Among the entries below, one line contains "theorem scan_excl (e" and another contains "and sense. -/". Transcribe those two lines and every line between them, exactly.

#### [Stored records]
--- START ---

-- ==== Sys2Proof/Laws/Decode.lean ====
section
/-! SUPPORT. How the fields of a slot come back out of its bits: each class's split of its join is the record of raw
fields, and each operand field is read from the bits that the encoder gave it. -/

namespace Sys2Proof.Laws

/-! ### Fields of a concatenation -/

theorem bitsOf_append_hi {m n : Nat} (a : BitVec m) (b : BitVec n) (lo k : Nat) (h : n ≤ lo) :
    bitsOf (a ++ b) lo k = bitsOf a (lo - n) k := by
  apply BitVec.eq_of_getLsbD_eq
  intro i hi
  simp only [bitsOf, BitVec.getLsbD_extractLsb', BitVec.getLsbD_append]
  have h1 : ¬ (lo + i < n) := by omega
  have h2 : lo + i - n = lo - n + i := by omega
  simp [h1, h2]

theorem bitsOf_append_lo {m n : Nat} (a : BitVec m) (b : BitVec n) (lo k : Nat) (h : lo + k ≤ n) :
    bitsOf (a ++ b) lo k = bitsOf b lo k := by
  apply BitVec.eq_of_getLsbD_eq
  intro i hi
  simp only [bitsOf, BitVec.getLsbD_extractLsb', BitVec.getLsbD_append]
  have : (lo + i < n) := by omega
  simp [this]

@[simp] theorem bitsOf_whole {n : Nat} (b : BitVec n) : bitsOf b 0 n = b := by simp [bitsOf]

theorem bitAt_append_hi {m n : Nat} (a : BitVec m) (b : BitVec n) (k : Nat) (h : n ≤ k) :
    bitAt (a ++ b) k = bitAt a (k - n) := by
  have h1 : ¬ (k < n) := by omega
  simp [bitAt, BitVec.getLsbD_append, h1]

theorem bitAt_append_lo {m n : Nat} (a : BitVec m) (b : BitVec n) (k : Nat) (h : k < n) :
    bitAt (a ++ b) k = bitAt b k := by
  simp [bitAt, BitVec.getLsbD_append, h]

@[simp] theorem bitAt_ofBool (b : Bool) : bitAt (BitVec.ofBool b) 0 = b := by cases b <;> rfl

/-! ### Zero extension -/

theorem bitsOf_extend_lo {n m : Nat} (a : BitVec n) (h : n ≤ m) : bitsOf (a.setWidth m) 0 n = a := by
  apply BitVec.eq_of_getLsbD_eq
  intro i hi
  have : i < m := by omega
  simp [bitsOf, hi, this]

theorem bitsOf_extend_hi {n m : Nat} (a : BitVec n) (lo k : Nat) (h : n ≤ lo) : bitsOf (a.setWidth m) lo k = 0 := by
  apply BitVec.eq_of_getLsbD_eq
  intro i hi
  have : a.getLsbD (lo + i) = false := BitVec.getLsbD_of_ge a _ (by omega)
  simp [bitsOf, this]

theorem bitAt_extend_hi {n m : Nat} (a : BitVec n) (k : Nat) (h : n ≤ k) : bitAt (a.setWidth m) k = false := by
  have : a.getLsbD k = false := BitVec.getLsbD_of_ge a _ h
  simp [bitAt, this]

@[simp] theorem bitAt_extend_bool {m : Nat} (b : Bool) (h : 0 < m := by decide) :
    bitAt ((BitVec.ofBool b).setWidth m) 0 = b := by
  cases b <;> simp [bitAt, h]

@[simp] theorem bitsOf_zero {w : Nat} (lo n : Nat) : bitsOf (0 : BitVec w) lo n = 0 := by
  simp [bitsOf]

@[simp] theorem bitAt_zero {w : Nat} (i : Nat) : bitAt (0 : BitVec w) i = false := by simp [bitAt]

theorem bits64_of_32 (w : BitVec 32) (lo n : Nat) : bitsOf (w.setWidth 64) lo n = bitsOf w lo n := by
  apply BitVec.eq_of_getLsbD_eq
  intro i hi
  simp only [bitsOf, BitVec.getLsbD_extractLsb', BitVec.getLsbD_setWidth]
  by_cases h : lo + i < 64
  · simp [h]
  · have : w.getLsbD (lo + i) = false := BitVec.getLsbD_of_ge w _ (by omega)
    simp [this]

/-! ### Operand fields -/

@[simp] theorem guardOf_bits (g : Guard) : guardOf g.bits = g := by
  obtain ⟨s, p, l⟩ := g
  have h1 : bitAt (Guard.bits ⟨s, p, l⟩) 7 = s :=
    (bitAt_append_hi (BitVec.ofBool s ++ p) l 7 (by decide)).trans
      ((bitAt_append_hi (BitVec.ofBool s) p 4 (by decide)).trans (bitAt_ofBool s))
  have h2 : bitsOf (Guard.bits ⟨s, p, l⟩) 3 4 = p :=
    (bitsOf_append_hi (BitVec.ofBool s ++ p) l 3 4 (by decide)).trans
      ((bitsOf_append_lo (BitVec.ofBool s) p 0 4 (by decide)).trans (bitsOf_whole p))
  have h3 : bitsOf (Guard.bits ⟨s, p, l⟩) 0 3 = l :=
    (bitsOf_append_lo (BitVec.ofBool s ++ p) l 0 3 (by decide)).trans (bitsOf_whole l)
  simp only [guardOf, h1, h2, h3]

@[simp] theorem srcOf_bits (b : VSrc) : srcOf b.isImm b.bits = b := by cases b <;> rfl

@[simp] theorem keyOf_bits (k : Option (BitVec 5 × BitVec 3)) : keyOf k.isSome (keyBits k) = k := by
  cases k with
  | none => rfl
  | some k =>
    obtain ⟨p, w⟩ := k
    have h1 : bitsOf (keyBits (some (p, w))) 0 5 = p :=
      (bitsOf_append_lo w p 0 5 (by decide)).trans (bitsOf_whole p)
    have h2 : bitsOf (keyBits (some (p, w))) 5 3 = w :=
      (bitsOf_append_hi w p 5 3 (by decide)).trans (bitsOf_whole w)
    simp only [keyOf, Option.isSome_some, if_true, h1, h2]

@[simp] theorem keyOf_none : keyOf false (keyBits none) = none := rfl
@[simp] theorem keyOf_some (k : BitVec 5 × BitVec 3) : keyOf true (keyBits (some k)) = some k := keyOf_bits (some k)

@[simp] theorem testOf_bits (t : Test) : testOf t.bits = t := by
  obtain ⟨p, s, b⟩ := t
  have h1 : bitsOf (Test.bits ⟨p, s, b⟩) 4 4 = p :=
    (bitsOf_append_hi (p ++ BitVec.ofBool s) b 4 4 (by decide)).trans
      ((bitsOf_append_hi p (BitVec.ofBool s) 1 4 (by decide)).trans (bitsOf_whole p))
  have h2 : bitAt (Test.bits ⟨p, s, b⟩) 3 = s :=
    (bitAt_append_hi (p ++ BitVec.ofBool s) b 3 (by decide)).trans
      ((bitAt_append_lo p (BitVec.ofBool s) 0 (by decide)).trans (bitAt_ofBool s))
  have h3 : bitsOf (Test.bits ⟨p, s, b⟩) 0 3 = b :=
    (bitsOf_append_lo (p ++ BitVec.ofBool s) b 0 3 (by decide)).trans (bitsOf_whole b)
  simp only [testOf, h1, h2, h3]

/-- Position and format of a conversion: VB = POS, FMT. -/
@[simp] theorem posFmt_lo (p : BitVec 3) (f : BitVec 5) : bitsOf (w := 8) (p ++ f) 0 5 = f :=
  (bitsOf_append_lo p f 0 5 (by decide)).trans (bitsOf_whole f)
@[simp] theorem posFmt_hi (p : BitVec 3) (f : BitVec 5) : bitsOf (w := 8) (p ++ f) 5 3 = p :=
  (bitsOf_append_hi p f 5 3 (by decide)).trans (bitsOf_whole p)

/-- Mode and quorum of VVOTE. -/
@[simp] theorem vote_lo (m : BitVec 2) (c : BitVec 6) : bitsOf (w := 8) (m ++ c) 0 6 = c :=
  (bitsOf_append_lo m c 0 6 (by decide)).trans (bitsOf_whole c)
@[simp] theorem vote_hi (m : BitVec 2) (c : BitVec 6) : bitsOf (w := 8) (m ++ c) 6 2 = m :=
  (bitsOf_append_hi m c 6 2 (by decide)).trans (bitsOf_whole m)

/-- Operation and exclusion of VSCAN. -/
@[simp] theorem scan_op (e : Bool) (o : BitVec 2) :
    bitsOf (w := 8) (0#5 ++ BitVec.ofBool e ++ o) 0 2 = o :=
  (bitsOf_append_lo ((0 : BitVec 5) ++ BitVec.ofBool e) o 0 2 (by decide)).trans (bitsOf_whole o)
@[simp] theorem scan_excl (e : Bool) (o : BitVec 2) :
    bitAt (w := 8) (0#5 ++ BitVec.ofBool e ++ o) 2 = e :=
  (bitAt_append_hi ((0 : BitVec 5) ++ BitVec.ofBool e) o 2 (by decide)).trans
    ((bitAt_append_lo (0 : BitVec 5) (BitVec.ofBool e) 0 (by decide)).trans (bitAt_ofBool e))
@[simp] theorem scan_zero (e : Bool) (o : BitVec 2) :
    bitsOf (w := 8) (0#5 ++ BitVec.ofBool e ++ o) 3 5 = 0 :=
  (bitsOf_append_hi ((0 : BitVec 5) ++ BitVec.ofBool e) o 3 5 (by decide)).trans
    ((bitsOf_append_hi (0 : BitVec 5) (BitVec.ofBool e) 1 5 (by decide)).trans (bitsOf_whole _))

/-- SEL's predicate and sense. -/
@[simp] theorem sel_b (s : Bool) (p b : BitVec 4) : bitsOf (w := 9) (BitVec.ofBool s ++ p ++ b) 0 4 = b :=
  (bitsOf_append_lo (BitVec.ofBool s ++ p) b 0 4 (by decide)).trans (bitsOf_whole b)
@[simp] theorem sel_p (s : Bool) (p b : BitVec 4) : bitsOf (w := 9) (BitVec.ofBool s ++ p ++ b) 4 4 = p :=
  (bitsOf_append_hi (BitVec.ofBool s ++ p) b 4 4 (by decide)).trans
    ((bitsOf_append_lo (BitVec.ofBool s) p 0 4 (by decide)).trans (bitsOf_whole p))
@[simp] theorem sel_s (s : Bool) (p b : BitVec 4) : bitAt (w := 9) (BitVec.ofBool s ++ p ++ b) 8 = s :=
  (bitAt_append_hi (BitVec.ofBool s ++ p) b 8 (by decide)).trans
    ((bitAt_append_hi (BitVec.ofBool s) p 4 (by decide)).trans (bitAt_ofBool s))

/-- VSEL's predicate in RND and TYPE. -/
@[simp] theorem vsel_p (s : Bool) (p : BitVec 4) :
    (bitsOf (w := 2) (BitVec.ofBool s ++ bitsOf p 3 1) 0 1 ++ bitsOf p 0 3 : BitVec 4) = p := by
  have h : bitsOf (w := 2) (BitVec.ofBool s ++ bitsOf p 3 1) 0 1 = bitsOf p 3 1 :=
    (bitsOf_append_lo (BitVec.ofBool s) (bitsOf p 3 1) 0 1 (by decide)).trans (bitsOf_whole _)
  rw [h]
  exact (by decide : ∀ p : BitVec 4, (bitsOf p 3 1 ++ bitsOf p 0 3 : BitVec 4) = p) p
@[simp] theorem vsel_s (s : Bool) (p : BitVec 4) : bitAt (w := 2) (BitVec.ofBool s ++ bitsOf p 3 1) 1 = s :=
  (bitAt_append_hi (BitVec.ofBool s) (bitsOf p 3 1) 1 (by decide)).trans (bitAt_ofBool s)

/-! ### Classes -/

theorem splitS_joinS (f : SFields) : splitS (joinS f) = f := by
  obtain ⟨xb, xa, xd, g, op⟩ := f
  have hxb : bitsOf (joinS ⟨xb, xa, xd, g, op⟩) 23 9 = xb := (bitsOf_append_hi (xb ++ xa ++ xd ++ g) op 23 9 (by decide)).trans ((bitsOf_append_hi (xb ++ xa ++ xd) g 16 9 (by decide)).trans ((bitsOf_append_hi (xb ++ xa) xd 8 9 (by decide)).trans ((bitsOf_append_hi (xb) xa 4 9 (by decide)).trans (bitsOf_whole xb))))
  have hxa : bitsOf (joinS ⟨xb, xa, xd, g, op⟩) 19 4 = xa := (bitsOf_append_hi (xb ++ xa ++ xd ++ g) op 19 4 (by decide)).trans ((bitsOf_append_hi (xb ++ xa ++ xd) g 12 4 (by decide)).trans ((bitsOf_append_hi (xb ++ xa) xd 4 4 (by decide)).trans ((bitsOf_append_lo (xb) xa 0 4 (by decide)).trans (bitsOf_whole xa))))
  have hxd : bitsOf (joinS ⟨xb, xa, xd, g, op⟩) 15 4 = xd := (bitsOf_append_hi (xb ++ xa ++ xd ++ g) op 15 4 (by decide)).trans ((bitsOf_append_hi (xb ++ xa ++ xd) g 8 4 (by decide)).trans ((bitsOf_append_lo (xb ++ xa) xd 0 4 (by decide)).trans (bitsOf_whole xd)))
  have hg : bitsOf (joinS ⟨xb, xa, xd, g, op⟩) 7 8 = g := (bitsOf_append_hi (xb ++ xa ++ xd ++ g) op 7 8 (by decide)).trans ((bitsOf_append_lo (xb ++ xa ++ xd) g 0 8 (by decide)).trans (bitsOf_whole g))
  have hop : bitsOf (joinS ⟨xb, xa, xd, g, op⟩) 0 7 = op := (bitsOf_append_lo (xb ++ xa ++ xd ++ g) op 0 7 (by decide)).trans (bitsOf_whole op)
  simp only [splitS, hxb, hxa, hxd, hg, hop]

--- END ---

#### [SOLUTION TO THIS PROBLEM]
@[simp] theorem scan_excl (e : Bool) (o : BitVec 2) :
    bitAt (w := 8) (0#5 ++ BitVec.ofBool e ++ o) 2 = e :=
  (bitAt_append_hi ((0 : BitVec 5) ++ BitVec.ofBool e) o 2 (by decide)).trans
    ((bitAt_append_lo (0 : BitVec 5) (BitVec.ofBool e) 0 (by decide)).trans (bitAt_ofBool e))
@[simp] theorem scan_zero (e : Bool) (o : BitVec 2) :
    bitsOf (w := 8) (0#5 ++ BitVec.ofBool e ++ o) 3 5 = 0 :=
  (bitsOf_append_hi ((0 : BitVec 5) ++ BitVec.ofBool e) o 3 5 (by decide)).trans
    ((bitsOf_append_hi (0 : BitVec 5) (BitVec.ofBool e) 1 5 (by decide)).trans (bitsOf_whole _))

/-- SEL's predicate and sense. -/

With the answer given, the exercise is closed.